• TASK OBJECTIVE: With the line that contains "have q : (((d.setErr" as the final line, return every line from the start of the data below exactly.

^^^^^^^^

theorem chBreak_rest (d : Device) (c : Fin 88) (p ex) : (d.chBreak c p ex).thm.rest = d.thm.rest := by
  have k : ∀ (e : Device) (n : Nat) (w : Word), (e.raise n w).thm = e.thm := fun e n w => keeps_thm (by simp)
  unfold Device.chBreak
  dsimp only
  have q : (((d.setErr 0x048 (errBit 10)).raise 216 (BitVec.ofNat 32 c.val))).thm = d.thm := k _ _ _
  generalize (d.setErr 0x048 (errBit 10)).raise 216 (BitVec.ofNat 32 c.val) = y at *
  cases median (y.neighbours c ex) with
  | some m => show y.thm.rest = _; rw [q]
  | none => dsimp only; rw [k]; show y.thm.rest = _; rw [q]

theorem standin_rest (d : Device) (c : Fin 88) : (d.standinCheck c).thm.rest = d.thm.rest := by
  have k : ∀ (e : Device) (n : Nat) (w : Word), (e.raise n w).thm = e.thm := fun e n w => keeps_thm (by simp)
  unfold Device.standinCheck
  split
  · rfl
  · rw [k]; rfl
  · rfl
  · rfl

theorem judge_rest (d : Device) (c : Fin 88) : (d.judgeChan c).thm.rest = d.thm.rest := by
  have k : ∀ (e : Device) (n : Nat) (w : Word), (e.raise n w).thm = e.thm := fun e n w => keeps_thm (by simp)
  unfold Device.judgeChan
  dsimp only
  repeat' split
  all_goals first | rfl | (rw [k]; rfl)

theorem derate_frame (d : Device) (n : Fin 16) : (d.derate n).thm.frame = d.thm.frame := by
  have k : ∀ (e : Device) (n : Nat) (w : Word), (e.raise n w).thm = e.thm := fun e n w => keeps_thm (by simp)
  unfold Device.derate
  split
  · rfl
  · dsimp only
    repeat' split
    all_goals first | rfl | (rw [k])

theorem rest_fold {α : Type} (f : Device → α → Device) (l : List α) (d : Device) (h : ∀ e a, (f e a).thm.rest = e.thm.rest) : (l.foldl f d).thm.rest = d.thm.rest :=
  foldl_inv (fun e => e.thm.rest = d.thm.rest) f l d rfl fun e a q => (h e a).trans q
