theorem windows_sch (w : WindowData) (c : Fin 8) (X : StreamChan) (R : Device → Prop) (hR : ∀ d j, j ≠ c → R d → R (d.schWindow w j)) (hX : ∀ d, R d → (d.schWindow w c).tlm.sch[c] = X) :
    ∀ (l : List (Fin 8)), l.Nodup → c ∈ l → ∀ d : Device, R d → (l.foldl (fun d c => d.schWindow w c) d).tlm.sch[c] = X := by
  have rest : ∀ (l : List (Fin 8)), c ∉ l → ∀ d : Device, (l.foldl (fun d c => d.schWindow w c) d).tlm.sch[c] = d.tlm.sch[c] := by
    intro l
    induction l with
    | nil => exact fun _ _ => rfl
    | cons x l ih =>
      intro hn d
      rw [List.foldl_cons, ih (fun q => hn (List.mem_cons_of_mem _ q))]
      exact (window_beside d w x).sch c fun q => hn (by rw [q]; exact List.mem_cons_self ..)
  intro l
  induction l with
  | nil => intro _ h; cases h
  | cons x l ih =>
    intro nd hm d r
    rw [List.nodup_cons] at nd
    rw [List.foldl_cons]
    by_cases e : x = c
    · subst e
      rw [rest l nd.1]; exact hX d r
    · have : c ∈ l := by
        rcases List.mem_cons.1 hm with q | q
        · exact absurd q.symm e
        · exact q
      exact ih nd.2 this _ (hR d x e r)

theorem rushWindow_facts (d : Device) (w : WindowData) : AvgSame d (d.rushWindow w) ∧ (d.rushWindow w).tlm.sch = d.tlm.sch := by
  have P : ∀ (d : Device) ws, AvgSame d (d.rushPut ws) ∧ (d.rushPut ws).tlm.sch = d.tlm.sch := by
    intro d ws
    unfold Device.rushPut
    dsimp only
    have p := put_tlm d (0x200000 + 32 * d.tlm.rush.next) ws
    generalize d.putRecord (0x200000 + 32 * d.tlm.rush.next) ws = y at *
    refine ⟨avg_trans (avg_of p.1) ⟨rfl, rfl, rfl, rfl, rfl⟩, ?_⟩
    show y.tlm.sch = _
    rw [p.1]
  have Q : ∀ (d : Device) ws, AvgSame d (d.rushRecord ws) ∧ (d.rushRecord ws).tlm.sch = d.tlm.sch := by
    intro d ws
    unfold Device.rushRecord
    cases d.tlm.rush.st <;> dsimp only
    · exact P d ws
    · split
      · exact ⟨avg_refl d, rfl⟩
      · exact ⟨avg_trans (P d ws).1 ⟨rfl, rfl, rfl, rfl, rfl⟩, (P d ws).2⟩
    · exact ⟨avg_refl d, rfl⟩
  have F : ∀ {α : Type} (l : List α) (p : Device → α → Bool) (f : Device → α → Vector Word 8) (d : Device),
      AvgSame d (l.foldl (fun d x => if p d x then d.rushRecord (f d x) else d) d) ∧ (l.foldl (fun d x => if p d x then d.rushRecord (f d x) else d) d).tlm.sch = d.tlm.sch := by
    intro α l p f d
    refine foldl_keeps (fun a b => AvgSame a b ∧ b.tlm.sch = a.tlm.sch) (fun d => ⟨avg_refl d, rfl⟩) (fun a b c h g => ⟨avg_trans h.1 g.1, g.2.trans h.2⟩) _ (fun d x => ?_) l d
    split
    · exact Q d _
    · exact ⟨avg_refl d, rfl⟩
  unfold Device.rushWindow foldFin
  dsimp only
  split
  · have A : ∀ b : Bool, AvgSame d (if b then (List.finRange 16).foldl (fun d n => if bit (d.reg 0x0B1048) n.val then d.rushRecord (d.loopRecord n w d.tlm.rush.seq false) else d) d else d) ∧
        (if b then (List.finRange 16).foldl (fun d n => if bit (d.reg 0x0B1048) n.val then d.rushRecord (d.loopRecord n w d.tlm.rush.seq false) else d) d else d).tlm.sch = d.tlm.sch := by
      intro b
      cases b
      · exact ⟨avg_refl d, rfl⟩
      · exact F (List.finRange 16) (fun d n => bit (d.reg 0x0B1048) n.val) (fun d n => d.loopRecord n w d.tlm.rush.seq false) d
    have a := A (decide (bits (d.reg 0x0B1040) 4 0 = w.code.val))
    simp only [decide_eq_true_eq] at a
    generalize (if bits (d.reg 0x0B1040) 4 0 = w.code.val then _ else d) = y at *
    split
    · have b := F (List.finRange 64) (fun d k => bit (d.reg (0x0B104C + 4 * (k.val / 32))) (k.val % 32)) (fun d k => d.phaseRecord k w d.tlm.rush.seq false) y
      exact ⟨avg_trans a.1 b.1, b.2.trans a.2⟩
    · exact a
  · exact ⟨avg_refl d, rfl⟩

^^^^^^^^

• WRITTEN ANSWER:
theorem chBreak_rest (d : Device) (c : Fin 88) (p ex) : (d.chBreak c p ex).thm.rest = d.thm.rest := by
  have k : ∀ (e : Device) (n : Nat) (w : Word), (e.raise n w).thm = e.thm := fun e n w => keeps_thm (by simp)
  unfold Device.chBreak
  dsimp only
  have q : (((d.setErr 0x048 (errBit 10)).raise 216 (BitVec.ofNat 32 c.val))).thm = d.thm := k _ _ _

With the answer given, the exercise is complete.